US stock futures rose on Friday as investors anticipated a market rebound following a significant decline amid ongoing trade tensions and easing government shutdown fears.
S&P 500 experiences sharp decline
The S&P 500 has seen a rapid 10% decline from its record high on February 19, transitioning into correction territory, resulting in a loss of around $5.28 trillion in market value in approximately three weeks. The index’s market cap decreased from $52.06 trillion to $46.78 trillion, according to FactSet.
This decline coincides with President Donald Trump’s escalating trade war with major trading partners, where tariff announcements have significantly influenced market movements. Signs of slowing economic growth, reflected in weak consumer sentiment surveys and cautious forecasts from retailers like Walmart, have also contributed to investor anxiety.
“Our interactions with clients indicate that the mood music is changing. While many see recession talk as premature, concerns about erratic policy from the new administration abound, with the ‘uncertainty tax’ hitting growth expectations,” stated Barclays strategist Emmanuel Cau.
Furthermore, a downsizing of the growth trade connected to artificial intelligence has played a role in the S&P 500 decline.

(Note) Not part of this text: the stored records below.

/-- Before the end of a run, and before the step that the environment makes fail, nothing but the Enumerator changes. -/
theorem runSteps_unfinished {cfg : Config} (hd : cfg.defect = none) (run : Instr → State → Answer) (s : State)
    {failure : Option SinkEvent} {k : Nat} (hk : k ≤ cfg.wordCount + 1) (hopen : 0 < k → failure ≠ some .openSink)
    (happend : ∀ a, a + 1 < k → failure ≠ some (.append a)) :
    ∃ e, runSteps (stepUnder cfg run) k (s.startGenerate failure) = .next { s with enumerator := e } := by
  cases k with
  | zero => exact ⟨.opening failure, rfl⟩
  | succ k =>
    exact ⟨_, runSteps_writing hd run s (hopen k.succ_pos) (Nat.le_of_succ_le_succ hk) fun a ha =>
      happend a (Nat.succ_lt_succ ha)⟩

/-- A run that no Sink failure meets gives the whole image. -/
theorem runSteps_closed {cfg : Config} (hd : cfg.defect = none) (run : Instr → State → Answer) (s : State)
    {failure : Option SinkEvent} (hopen : failure ≠ some .openSink)
    (happend : ∀ a, a < cfg.wordCount → failure ≠ some (.append a)) (hclose : failure ≠ some .closeSink) :
    runSteps (stepUnder cfg run) (cfg.wordCount + 2) (s.startGenerate failure) =
      .next { s with enumerator := .idle, image := imageCells cfg cfg.wordCount } :=
  (runSteps_succ _ _ _ _ (runSteps_writing hd run s hopen le_rfl happend)).trans
    (stepUnder_closing hd rfl le_rfl hclose run)

/-- A fault is for good: it is the answer of every longer run. -/
theorem runSteps_fault {step : State → Answer} {k m : Nat} {s t : State} {f : Fault} (hs : runSteps step k s = .next t)
    (hf : step t = .fault f) (hm : k + 1 ≤ m) : runSteps step m s = .fault f := by
  induction k generalizing m s with
  | zero =>
    obtain ⟨m, rfl⟩ := Nat.exists_eq_add_of_le' hm
    obtain rfl : s = t := by injection hs
    simp only [runSteps, hf]
  | succ k ih =>
    obtain ⟨m, rfl⟩ := Nat.exists_eq_add_of_le' (Nat.le_of_add_left_le hm)
    rw [runSteps] at hs ⊢
    cases hstep : step s with
    | next s' =>
      rw [hstep] at hs
      exact ih hs (by omega)
    | fault _ =>
      rw [hstep] at hs
      cases hs
    | refused _ =>
      rw [hstep] at hs
      cases hs

/-- Settles O47: the run closes on the whole image, whose bytes are those that a read of the address space gives. -/
theorem generateWritesTheWholeImage : Obligations.GenerateWritesTheWholeImage := by
  refine ⟨fun cfg s hwf => ?_, fun s => ?_⟩
  · have hd := Config.wf_iff.1 hwf
    refine ⟨_, runSteps_closed hd _ s nofun nofun nofun, imageCells_length hd le_rfl, fun k hk => ?_⟩
    obtain ⟨q, hq, -⟩ := romWord_ok hd k
    exact ⟨emit cfg q, memRead_of_lt hk hq, fun j hj => readByte_imageCells hd hk hq hj⟩
  · exact runSteps_closed clock_defect exec s nofun nofun nofun

/-- Settles O48: the Sink event that the environment chose, if the run has it, is met in the step that the opening and
the appends before it lead to. -/
theorem generateIsAllOrNothing : Obligations.GenerateIsAllOrNothing := by
  intro cfg s hwf
  have hd := Config.wf_iff.1 hwf
  rw [show 2 ^ cfg.inputBits = cfg.wordCount from rfl]
  constructor
  · intro failure hfailure
    have happend : ∀ a, a < cfg.wordCount → failure ≠ some (.append a) := by
      rintro a ha rfl
      rcases hfailure with h | ⟨b, hb, h⟩
      · cases h
      · cases h
        exact absurd ha (Nat.not_lt.2 hb)
    have hother : failure ≠ some .openSink ∧ failure ≠ some .closeSink := by
      rcases hfailure with rfl | ⟨b, -, rfl⟩ <;> exact ⟨nofun, nofun⟩
    exact ⟨fun k hk => runSteps_unfinished hd _ s hk (fun _ => hother.1) fun a ha => happend a (by omega),
      runSteps_closed hd _ s hother.1 happend hother.2⟩
  · rintro e (rfl | rfl | ⟨a, ha, rfl⟩)
    · exact ⟨1, by omega, fun j hj => runSteps_unfinished hd _ s (by omega) (by omega) nofun, fun m =>
        runSteps_fault (k := 0) rfl ((sinkFailureCauses cfg _ _ hwf).2 (.inl ⟨rfl, rfl⟩))⟩
    · have hwritten := runSteps_writing hd (execUnder cfg) s (failure := some .closeSink) nofun le_rfl nofun
      exact ⟨_, le_rfl, fun j hj => runSteps_unfinished hd _ s (Nat.le_of_lt_succ hj) nofun nofun, fun m =>
        runSteps_fault hwritten ((sinkFailureCauses cfg _ _ hwf).2 (.inr (.inr ⟨_, _, rfl, le_rfl, rfl⟩)))⟩
    · have hearlier : ∀ b, b < a → some (SinkEvent.append a) ≠ some (.append b) := by
        intro b hb h
        cases h
        exact lt_irrefl _ hb
      have hwritten := runSteps_writing hd (execUnder cfg) s (failure := some (.append a)) nofun (Nat.le_of_lt ha)
        hearlier
      exact ⟨a + 2, by omega, fun j hj => runSteps_unfinished hd _ s (by omega) nofun fun b hb => hearlier b (by omega),
        fun m => runSteps_fault hwritten ((sinkFailureCauses cfg _ _ hwf).2 (.inr (.inl ⟨_, _, rfl, ha, rfl⟩)))⟩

Notably, Nvidia has fallen 17% since November 19, and the Roundhill Magnificent Seven ETF (MAGS) has decreased by 19%. The S&P 500 currently trades at 24.1 times its trailing 12-month earnings, significantly above its historical average.
S&P 500 dips 0.8% below key level and Dow slides on trade uncertainty
Market futures show signs of recovery
S&P 500 futures rose approximately 0.9% after the index closed in correction territory on Thursday. The tech-heavy Nasdaq 100 futures jumped 1.1%, while the Dow Jones Industrial Average futures increased by around 0.6%.
Despite the rough week, a positive development emerged as Senate Democratic leader Chuck Schumer withdrew a threat to block a funding bill intended to prevent an impending government shutdown. In parallel, gold prices surged above $3,000 an ounce for the first time, driven by concerns regarding the economic fallout from Trump’s tariff impositions. Trump asserted he does not intend to “bend at all” in the ongoing tariff disputes.
Investor sentiment appeared to shift, as indications showed a reduction in signs of economic strain, following data revealing inflation rates aligning with Federal Reserve expectations. However, this data could still give policymakers reasons to exercise caution.
In further financial trends, Bank of America reported the largest weekly outflow from stock funds this year, totaling $2.8 billion, signaling a deterioration in market sentiment. U.S. government bond funds saw an inflow of $6.4 billion, the largest since August, reflecting a “risk-off” approach by investors.
While stock funds faced outflows, there was an influx of $5 billion into European equities, suggesting a reallocation of investment strategies. Meanwhile, Chinese stocks saw a surge, with the CSI 300 index reaching its highest level since mid-December on growing optimism for governmental policy support aimed at boosting consumer spending.
The recent market volatility surrounding tariffs and economic conditions has influenced global investor behavior, pushing some towards Chinese equities which remain significantly undervalued compared to their 2021 highs.